**Task requirements:**
Only one stretch of the data below is needed. Output the lines from the one with "SeqEffect s (some (.rsadp rd ra)) (s.crtFinish" up to and including the one with "theorem rsadpStart_effect (s", exactly as they stand.

Collected data:
═══

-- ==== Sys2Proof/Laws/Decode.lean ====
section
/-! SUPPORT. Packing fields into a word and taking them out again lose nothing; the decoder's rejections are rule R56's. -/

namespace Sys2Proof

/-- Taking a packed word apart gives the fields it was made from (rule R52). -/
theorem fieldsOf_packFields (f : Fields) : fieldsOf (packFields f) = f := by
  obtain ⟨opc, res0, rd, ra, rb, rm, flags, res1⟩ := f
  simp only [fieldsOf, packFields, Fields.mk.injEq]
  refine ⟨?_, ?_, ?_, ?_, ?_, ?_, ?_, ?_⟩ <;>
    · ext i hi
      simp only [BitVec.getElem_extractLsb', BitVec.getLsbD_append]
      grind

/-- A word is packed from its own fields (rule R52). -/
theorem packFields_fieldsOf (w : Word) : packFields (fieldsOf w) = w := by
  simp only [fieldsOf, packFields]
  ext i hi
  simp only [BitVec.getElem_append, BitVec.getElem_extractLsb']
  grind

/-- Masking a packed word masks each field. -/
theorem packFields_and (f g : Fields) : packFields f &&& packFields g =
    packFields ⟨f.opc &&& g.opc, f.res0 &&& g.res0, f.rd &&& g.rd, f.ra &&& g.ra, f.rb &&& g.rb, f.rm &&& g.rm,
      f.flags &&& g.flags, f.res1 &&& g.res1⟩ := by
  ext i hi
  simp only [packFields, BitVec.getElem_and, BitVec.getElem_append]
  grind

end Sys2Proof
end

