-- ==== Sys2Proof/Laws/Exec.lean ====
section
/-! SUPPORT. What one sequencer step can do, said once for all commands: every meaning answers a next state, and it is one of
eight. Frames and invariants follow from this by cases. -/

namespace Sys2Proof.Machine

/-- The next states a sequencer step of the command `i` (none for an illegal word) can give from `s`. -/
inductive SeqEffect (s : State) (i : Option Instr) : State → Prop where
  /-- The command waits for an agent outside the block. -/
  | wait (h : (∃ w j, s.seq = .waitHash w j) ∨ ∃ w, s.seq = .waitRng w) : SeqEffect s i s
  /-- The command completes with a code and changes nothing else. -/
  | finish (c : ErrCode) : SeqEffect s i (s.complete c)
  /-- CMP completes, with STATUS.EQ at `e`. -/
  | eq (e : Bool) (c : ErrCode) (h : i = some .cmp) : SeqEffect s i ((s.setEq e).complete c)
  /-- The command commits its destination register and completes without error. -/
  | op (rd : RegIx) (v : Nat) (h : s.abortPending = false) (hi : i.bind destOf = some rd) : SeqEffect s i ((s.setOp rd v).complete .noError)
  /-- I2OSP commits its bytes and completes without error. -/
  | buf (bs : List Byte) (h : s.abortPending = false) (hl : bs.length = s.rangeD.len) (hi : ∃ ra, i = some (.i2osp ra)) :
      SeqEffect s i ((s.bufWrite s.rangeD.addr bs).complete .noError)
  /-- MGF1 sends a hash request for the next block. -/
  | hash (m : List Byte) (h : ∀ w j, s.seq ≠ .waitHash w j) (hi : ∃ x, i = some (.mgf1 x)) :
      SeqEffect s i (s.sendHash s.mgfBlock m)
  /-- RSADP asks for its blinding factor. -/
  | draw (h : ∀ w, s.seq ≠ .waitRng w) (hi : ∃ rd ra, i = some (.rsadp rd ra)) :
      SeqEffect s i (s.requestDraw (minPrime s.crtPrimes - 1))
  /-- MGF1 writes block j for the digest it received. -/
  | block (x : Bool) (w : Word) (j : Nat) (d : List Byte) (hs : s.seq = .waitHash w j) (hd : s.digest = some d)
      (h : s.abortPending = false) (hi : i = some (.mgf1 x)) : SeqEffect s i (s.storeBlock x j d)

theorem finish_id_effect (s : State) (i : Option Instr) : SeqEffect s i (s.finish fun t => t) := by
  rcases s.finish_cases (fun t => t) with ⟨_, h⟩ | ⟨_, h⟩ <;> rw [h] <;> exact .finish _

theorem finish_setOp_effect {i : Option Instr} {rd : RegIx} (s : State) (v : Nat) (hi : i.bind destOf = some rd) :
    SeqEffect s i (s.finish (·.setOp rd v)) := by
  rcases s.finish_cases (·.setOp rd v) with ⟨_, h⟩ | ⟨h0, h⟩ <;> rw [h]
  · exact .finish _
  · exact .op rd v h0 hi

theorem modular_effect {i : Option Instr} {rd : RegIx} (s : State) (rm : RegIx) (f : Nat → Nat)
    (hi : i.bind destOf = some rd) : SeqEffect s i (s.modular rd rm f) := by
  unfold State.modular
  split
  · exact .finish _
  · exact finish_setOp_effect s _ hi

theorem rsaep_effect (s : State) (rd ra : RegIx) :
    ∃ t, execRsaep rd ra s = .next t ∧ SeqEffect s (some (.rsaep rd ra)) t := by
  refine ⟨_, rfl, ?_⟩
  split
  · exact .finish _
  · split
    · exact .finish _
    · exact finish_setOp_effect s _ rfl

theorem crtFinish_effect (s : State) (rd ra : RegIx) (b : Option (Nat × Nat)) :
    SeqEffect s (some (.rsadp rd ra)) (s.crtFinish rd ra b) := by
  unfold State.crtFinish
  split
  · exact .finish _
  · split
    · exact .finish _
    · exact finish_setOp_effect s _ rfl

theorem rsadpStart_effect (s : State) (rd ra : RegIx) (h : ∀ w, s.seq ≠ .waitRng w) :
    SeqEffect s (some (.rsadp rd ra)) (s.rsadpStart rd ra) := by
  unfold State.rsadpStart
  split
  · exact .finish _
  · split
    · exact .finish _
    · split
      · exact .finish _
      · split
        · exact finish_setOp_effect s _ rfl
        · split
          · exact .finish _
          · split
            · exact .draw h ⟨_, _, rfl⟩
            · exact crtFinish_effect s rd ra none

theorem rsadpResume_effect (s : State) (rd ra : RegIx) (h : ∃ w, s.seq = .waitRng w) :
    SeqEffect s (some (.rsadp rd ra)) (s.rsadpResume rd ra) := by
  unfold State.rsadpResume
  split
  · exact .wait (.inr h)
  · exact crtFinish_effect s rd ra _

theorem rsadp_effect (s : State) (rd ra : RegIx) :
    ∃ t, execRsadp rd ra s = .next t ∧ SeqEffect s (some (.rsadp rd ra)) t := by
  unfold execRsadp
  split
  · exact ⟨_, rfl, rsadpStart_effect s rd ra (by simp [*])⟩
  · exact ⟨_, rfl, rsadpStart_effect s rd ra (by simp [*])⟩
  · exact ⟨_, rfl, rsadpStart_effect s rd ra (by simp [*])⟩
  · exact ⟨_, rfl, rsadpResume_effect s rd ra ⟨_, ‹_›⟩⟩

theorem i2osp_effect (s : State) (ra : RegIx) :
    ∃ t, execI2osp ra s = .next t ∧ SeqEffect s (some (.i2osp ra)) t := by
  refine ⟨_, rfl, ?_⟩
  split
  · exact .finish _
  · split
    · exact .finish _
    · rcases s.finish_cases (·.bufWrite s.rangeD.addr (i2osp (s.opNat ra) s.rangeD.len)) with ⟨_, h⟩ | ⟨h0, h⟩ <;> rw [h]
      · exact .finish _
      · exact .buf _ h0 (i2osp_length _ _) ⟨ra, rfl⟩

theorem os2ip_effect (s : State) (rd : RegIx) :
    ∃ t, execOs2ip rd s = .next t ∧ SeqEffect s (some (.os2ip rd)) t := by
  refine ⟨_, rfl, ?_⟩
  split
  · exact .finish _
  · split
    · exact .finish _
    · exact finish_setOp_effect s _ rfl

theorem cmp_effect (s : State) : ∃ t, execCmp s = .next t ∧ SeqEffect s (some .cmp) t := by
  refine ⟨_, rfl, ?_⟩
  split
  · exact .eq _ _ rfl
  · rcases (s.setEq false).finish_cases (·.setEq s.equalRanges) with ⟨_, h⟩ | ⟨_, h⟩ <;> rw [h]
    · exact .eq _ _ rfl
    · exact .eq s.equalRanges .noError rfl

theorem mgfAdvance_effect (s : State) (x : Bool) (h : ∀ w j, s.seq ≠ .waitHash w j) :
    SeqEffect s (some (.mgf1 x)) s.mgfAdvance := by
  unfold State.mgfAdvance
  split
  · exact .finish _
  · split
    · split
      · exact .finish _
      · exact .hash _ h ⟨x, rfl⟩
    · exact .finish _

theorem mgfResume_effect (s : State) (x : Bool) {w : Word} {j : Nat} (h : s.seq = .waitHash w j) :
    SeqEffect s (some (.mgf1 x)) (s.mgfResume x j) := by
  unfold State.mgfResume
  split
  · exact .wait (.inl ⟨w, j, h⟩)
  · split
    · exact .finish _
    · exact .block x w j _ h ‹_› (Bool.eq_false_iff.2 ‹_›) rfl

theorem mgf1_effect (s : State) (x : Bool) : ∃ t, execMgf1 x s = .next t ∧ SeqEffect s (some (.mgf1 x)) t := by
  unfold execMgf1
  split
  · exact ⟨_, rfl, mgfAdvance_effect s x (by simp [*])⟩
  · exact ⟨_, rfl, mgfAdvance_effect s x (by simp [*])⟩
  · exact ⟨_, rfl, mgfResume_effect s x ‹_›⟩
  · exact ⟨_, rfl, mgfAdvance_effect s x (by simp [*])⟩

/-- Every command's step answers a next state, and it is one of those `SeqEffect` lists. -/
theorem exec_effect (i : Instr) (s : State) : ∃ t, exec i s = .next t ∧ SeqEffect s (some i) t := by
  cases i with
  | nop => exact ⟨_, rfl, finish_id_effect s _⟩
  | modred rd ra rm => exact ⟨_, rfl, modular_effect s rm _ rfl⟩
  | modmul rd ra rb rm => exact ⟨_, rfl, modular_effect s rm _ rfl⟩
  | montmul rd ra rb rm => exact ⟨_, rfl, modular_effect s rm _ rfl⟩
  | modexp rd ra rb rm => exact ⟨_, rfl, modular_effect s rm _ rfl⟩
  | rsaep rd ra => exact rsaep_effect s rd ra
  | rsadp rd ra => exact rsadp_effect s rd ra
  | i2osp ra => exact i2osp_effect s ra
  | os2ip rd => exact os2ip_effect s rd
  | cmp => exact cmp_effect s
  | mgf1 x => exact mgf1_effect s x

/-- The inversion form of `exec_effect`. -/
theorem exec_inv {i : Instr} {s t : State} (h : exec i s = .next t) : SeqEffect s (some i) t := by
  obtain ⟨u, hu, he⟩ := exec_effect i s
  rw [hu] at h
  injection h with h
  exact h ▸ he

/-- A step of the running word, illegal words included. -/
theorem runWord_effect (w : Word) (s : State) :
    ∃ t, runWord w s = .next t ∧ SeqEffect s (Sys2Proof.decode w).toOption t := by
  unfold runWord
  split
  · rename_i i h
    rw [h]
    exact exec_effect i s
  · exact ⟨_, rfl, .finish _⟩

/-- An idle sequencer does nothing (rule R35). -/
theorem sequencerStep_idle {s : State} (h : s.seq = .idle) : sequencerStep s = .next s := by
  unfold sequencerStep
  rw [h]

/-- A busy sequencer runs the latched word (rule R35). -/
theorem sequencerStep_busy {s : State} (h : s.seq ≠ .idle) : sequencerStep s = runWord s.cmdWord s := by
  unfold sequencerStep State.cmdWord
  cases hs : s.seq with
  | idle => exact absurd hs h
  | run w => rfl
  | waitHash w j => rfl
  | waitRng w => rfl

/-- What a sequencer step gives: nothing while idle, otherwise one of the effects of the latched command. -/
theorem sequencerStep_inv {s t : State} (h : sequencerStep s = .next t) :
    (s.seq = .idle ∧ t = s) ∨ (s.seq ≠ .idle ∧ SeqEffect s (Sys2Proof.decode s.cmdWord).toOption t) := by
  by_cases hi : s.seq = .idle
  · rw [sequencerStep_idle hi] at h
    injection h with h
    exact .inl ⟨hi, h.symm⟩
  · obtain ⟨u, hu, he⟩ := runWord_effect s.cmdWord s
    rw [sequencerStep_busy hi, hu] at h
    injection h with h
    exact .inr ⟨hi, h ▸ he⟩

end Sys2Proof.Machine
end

═══

**Solved problem:**
    SeqEffect s (some (.rsadp rd ra)) (s.crtFinish rd ra b) := by
  unfold State.crtFinish
  split
  · exact .finish _
  · split
    · exact .finish _
    · exact finish_setOp_effect s _ rfl

theorem rsadpStart_effect (s : State) (rd ra : RegIx) (h : ∀ w, s.seq ≠ .waitRng w) :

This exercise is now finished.